• [ASSIGNMENT] A single number is expected: the count of lines in the records below that contain "cutKennel".
<<<<
-- ==== Sys2Proof/Machine/Ops.lean ====
section
/-!
DEFINITION. The operations every meaning is built from: the kennel (R15 to R22), counters and flags (R114, R189),
completion records (R367, R368), taking a trap or fault and returning from one (R371 to R386), regions (R404 to R406),
ending a launch, and the issue of one instruction (R202, R361).
-/
namespace Sys2Proof.Machine
open Sys2Proof

/-! ### Snapshots and records -/

/-- A snapshot trigger from a source: 1 SNAP, 2 pin, 3 fault, 4 host; those of one clock make one snapshot (R431). -/
def snapTrigger (s : State) (src : Nat) : State :=
  let c := s.dev.snapctl
  let enabled := match src with | 2 => c.getLsbD 1 | 3 => c.getLsbD 2 | _ => true
  if !c.getLsbD 0 || !enabled then s
  else if c.getLsbD 3 ∧ s.dev.snapLow = some s.clk.toNat then
    { s with dev := { s.dev with snapctl := putBits c 4 4 (min (bitsAt c 4 4) src) } }
  else if c.getLsbD 3 then
    { s with dev := { s.dev with snapctl := putBits c 16 16 (min 65535 (bitsAt c 16 16 + 1)) } }
  else
    { s with dev := { s.dev with snapctl := putBits (putBits c 4 4 src) 3 1 1, snapclk := s.clk, snaps := snapContent s,
                                 snapLow := some s.clk.toNat },
             sent := s.sent ++ [.snapOut true] }

/-- A completion record (R368), its CLK field left for the writing. -/
def mkRecord (tag fault : W64) (status kind queue : Nat) : BitVec 256 :=
  tag ++ fault ++ BitVec.ofNat 16 status ++ BitVec.ofNat 8 kind ++ BitVec.ofNat 8 queue ++ 0#32 ++ 0#64

/-- A record produced for a ring, an EVENT node's with its node: dropped and counted when the ring's EN is 0, else queued on chip (R357,
R367). -/
def produce (s : State) (ring : Nat) (r : BitVec 256) (node : Option (Nat × Nat) := none) : State :=
  let g := nth {} s.rings ring
  if g.ctl.getLsbD 4 then { s with records := s.records ++ [⟨ring, r, node⟩] }
  else { s with rings := modNth s.rings ring (fun g => { g with ctl := putBits g.ctl 8 8 (min 255 (bitsAt g.ctl 8 8 + 1)) }) }
/-- Records that a ring can still take: none while it is off, and the device never passes RHEAD − 1 (R367). -/
def ringFree (g : Ring) : Nat := if g.ctl.getLsbD 4 then 2 ^ (min (bitsAt g.ctl 0 4) 12 + 4) - 1 - (g.tail - g.head).toNat else 0
/-- Records produced for a ring and not yet written. -/
def recordsFor (s : State) (r : Nat) : Nat := (s.records.filter (fun e => e.ring == r)).length
/-- Records in the on-chip queue: those that found their ring full (R367). -/
def onChip (s : State) : Nat := ((List.range 16).map (fun r => recordsFor s r - ringFree (nth {} s.rings r))).sum
/-- Whether a record for a ring must wait: it would find its ring full, and the 256-record on-chip queue has no room (R367). -/
def recordsFull (s : State) (r : Nat) : Bool :=
  (nth {} s.rings r).ctl.getLsbD 4 && decide (ringFree (nth {} s.rings r) ≤ recordsFor s r) && decide (256 ≤ onChip s)

/-! ### The kennel -/

/-- 16-byte entries an item takes (R20, R373). -/
def KItem.units : KItem → Nat
  | .path _ _ => 1 | .join _ _ _ => 1 | .frame _ => 3
/-- 16-byte entries of a kennel. -/
def kUnits (k : List KItem) : Nat := (k.map KItem.units).sum
/-- Entries of a pack that lie in the spill area: all but the newest 32 (R22). -/
def Pack.spilled (x : Pack) : Nat := kUnits x.kennel - 32
/-- Spill entries a launch's packs hold (R22). -/
def State.spillUsed (s : State) (l : Nat) : Nat :=
  ((s.packs.filter (fun x => x.launch == l && !x.retired)).map Pack.spilled).sum
/-- Whether pack `p` can push `n` entries (R22). -/
def State.canPush (s : State) (p n : Nat) : Bool :=
  let x := s.pack p
  let need := kUnits x.kennel + n - 32 - x.spilled
  decide (s.spillUsed x.launch + need ≤ (s.launch x.launch).spillEnt) || need == 0

/-- PUSHK of a path or join entry, stamped with the pack's issue count (R15), which does not yet count the instruction that pushes it
(DESIGN CHOICE, log 115). -/
def Pack.pushJoin (x : Pack) (q : Path) : Pack := { x with kennel := .join (x.stamp % 2 ^ 20) q 0 :: x.kennel }
def Pack.pushPath (x : Pack) (q : Path) : Pack := { x with kennel := .path (x.stamp % 2 ^ 20) q :: x.kennel }

/-- Kennel items above the topmost frame, and the rest (R375). -/
def splitFrame : List KItem → List KItem × List KItem
  | [] => ([], [])
  | .frame f :: k => ([], .frame f :: k)
  | .path t q :: k => let r := splitFrame k; (.path t q :: r.1, r.2)
  | .join t q a :: k => let r := splitFrame k; (.join t q a :: r.1, r.2)
/-- The age of a stamp as a 20-bit wrapping difference (R20). -/
def stampAge (now t : Nat) : Nat := (now + 2 ^ 20 - t % 2 ^ 20) % 2 ^ 20
/-- The path entry with the oldest STAMP, the top-most of equals (R34). -/
def oldestPath (now : Nat) : List KItem → Option (Nat × Path)
  | [] => none
  | .path t q :: k => (match oldestPath now k with
    | some (u, r) => if stampAge now t < stampAge now u then some (u, r) else some (t, q)
    | none => some (t, q))
  | .join _ _ _ :: k => oldestPath now k
  | .frame _ :: k => oldestPath now k
/-- The top-most path entry above the topmost frame with its STAMP, taken out (R17, R375). -/
def takePath : List KItem → Option ((Nat × Path) × List KItem)
  | [] => none
  | .frame _ :: _ => none
  | .path t q :: k => some ((t, q), k)
  | .join t q a :: k => match takePath k with | some (r, k') => some (r, .join t q a :: k') | none => none
/-- Whether there is a path entry above the topmost frame. -/
def hasPath (k : List KItem) : Bool := (takePath k).isSome
/-- Whether there is a path entry anywhere in a kennel (R404). -/
def anyPath (k : List KItem) : Bool := k.any (fun i => match i with | .path _ _ => true | _ => false)

/-- A slot without a path: it keeps when it last issued (R33). -/
def Slot.clear (sl : Slot) : Slot := { last := sl.last }
/-- A slot whose path has left it: its issue count stays until a refill (R34, R36; log 97). -/
def Slot.emptied (sl : Slot) : Slot := { last := sl.last, issued := sl.issued }
/-- A slot that takes a path: its count starts at zero (R34), the pack's issue count being `n` (R36). -/
def Slot.take (sl : Slot) (q : Path) (n : Nat) : Slot := { path := some q, last := sl.last, seen := n }
/-- Whether the count of a slot that a refill gives the path entry `e` goes on: another path entry is left in the kennel `left`, older than
`e`, or of any age where `e` did not wait in the kennel `k0` as a path entry. The entry left then takes a slot within the bound of R36
(DESIGN CHOICE, log 97). -/
def countGoesOn (now : Nat) (k0 : List KItem) (e : Nat × Path) (left : List KItem) : Bool :=
  match oldestPath now (splitFrame left).1 with
  | some (t, _) => !k0.contains (.path e.1 e.2) || decide (stampAge now e.1 < stampAge now t)
  | none => false
/-- A slot that a refill gives the path entry `e` (R17, R34; log 97). -/
def Slot.refilled (sl : Slot) (now n : Nat) (k0 : List KItem) (e : Nat × Path) (left : List KItem) : Slot :=
  { sl.take e.2 n with issued := if countGoesOn now k0 e left then sl.issued else 0 }
/-- One pass of R17, `k0` being the kennel whose path entries have waited. The path that step 1 moves keeps its issue count, and the slot it
leaves has the other's (log 97). -/
def Pack.refill1 (k0 : List KItem) (x : Pack) : Pack :=
  let now := x.stamp % 2 ^ 20
  let x := if x.lead.path.isNone && x.heel.path.isSome
    then { x with lead := { x.heel with last := x.lead.last }, heel := { last := x.heel.last, issued := x.lead.issued } } else x
  let x := if x.heel.path.isNone then
      (match takePath x.kennel with | some (e, k) => { x with heel := x.heel.refilled now x.stamp k0 e k, kennel := k } | none => x) else x
  if x.lead.path.isNone then
    (match takePath x.kennel with | some (e, k) => { x with lead := x.lead.refilled now x.stamp k0 e k, kennel := k } | none => x)
  else x
/-- The refill of empty slots, repeated until nothing changes (R17), once the kennel `k0` has become the pack's. -/
def Pack.refillFrom (k0 : List KItem) (x : Pack) : Pack := ((x.refill1 k0).refill1 k0).refill1 k0
/-- The refill of empty slots from a kennel that no arrival or EXIT has just changed (R17). -/
def Pack.refill (x : Pack) : Pack := x.refillFrom x.kennel

/-- Lanes arriving at the top-most join entry with this PC whose MASK holds them; a complete join becomes a path entry
in place (R16). `none` where there is no such entry. -/
def arriveAt (pc : Nat) (m : Lanes) : List KItem → Option (List KItem)
  | [] => none
  | .frame _ :: _ => none
  | .path t q :: k => (arriveAt pc m k).map (.path t q :: ·)
  | .join t q a :: k =>
    if q.pc = pc ∧ m &&& q.mask = m then
      some ((if a ||| m = q.mask then .path t q else .join t q (a ||| m)) :: k)
    else (arriveAt pc m k).map (.join t q a :: ·)

/-- RPC field of R20: bits [31:3] of the offset, all ones for none. -/
def rpcField : Option Nat → Nat
  | none => 0x1FFFFFFF
  | some a => a / 8 % 2 ^ 29
/-- The RPC a field holds. -/
def ofRpcField (f : Nat) : Option Nat := if f = 0x1FFFFFFF then none else some (8 * f)

/-- Lanes removed from a frame's slot record (R376). -/
def dropRec (r : BitVec 128) (m : Lanes) : BitVec 128 :=
  let keep := BitVec.ofNat 16 (bitsAt r 67 16) &&& ~~~ m
  if keep = 0 then 0 else putBits r 67 16 keep.toNat
/-- EXIT's removal of lanes from every join entry and from frames' slot records: emptied joins go, full joins complete
(R19, R376), and DEPTH counts as many entries fewer below a frame as have gone there (R373). -/
def dropLanes (m : Lanes) : List KItem → List KItem
  | [] => []
  | .path t q :: k => .path t q :: dropLanes m k
  | .join t q a :: k =>
    let mask := q.mask &&& ~~~ m
    let arr := a &&& ~~~ m
    if mask = 0 then dropLanes m k
    else if arr = mask then .path t { q with mask } :: dropLanes m k
    else .join t { q with mask } arr :: dropLanes m k
  | .frame f :: k =>
    let depth := bitsAt f 256 16 - (kUnits k - kUnits (dropLanes m k))
    .frame (putBits (f.extractLsb' 256 128) 0 16 depth ++ dropRec (f.extractLsb' 128 128) m ++ dropRec (f.extractLsb' 0 128) m) :: dropLanes m k

/-- SPLITPATH in one pack (R15): `paths` have ascending targets and non-empty lanes. The issuing slot keeps its issue count, which
bounds the wait of R36 (log 97). -/
def Pack.split (x : Pack) (k rn : Nat) (j : Option Nat) (m : Lanes) (paths : List (Nat × Lanes)) : Pack :=
  let here := fun (x : Pack) (q : Path) => x.modSlot k (fun sl => { sl with path := some q, clause := none })
  match paths with
  | [] => x
  | [t] => here x ⟨t.1, m, j⟩
  | t :: ts =>
    let x := if some rn = j then x else x.pushJoin ⟨rn, m, j⟩
    let x := here x ⟨t.1, t.2, some rn⟩
    let other := (x.slot (1 - k)).path.isNone
    let x := if other then (match ts with
        | u :: _ => x.modSlot (1 - k) (fun sl => sl.take ⟨u.1, u.2, some rn⟩ x.stamp)
        | [] => x) else x
    ((if other then ts.drop 1 else ts)).foldl (fun x u => x.pushPath ⟨u.1, u.2, some rn⟩) x
/-- Kennel entries SPLITPATH pushes (R15, R208). -/
def Pack.splitPushes (x : Pack) (k rn : Nat) (j : Option Nat) (n : Nat) : Nat :=
  if n ≤ 1 then 0
  else (if some rn = j then 0 else 1) + (n - 1 - (if (x.slot (1 - k)).path.isNone then 1 else 0))

/-! ### Frames and modes -/

/-- The topmost frame of a kennel. -/
def topFrame : List KItem → Option (BitVec 384)
  | [] => none
  | .frame f :: _ => some f
  | .path _ _ :: k => topFrame k
  | .join _ _ _ :: k => topFrame k
/-- Kennel items below the topmost frame. -/
def belowFrame : List KItem → List KItem
  | [] => []
  | .frame _ :: k => k
  | .path _ _ :: k => belowFrame k
  | .join _ _ _ :: k => belowFrame k
/-- The kennel cut to the entries below a depth in 16-byte entries (R169, R382, R406). -/
def cutKennel (depth : Nat) : List KItem → List KItem
  | [] => []
  | i :: k => if kUnits (i :: k) ≤ depth then i :: k else cutKennel depth k
/-- PRIV of a frame (R373). -/
def framePriv (f : BitVec 384) : Bool := f.getLsbD 375
/-- Privileged mode: a privileged frame is topmost (R380). -/
def Pack.priv (x : Pack) : Bool := match topFrame x.kennel with | some f => framePriv f | none => false
/-- Running the user handler: a user frame is topmost (R376). -/
def Pack.inUserHandler (x : Pack) : Bool := match topFrame x.kennel with | some f => !framePriv f | none => false
/-- Whether a user frame is on the kennel (R381). -/
def Pack.hasUserFrame (x : Pack) : Bool := x.kennel.any (fun i => match i with | .frame f => !framePriv f | _ => false)
/-- The doublewords of the topmost privileged frame changed by `f` (R381, R382). -/
def modPrivFrame (f : BitVec 384 → BitVec 384) : List KItem → List KItem
  | [] => []
  | .frame b :: k => if framePriv b then .frame (f b) :: k else .frame b :: modPrivFrame f k
  | .path t q :: k => .path t q :: modPrivFrame f k
  | .join t q a :: k => .join t q a :: modPrivFrame f k
/-- The topmost privileged frame. -/
def privFrame : List KItem → Option (BitVec 384)
  | [] => none
  | .frame b :: k => if framePriv b then some b else privFrame k
  | .path _ _ :: k => privFrame k
  | .join _ _ _ :: k => privFrame k

/-- The code base of pack `p`: the launch's, or PHBASE in privileged mode (R20, R380). -/
def State.codeBase (s : State) (p : Nat) : Nat :=
  if (s.pack p).priv then bitsAt (s.part (s.launchOf p).part).phbase 0 57 else (s.launchOf p).codebase

/-- WITHIN of R207: an offset inside the 4 GiB window of R21. -/
def within (off : Int) : Bool := decide (0 ≤ off) && decide (off < 2 ^ 32)
/-- Word `off` above a code base as pack `p` fetches it, through its core's L1 TLB; a fetch from a closed line waits (R126), and one
leaves a held-add window open (R106; DESIGN CHOICE, log 98). -/
def fetchFrom (s : State) (p k base off : Nat) : M W64 := do
  let x := s.pack p
  let l := s.launch x.launch
  let va := base + off
  let m ← probe s (.l1 x.core) l.part l.pasid (waiterOf p k) [(va, false)]
  waitIf (!isBus (m.get va) && closed s (lineOf (m.get va))) s .interlock
  return BitVec.ofNat 64 (memNat s (m.get va) 8)
/-- Word `off` of the code of pack `p`. -/
def fetchCode (s : State) (p k off : Nat) : M W64 := fetchFrom s p k (s.codeBase p) off
/-- ISHEADER of R207. -/
def isHeader (w : W64) : Bool := w.extractLsb' 54 10 == 0#10
/-- The fields of a clause header at `hdr` (R186). -/
def clauseOf (hdr : Nat) (w : W64) (c : Cls) : Clause :=
  ⟨hdr, bitsAt w 3 4 + 1, c, bitsAt w 24 4, bitsAt w 28 4, w.extractLsb' 32 16⟩
/-- The header checks of R187 that need no body word. -/
def headerOk (w : W64) : Bool :=
  let setOk := fun (v : Nat) => !(decide (12 ≤ v) && decide (v ≤ 14))
  bitsAt w 48 6 == 0 && bitsAt w 7 5 == 0 && (Cls.ofCode (w.extractLsb' 0 3)).isSome && setOk (bitsAt w 24 4) &&
  setOk (bitsAt w 28 4) && decide (bitsAt w 32 16 < 2 ^ (bitsAt w 3 4 + 1)) && !(bitsAt w 28 4 == 15 && bitsAt w 32 16 != 0)

/-- F of a clause (R185). -/
def Clause.fall (c : Clause) : Nat := c.hdr + 8 * (c.count + 1)
/-- The body word a PC names. -/
def Clause.word (c : Clause) (pc : Nat) : Nat := (pc - c.hdr) / 8 - 1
>>>>
• [EXPECTED ANSWER] 2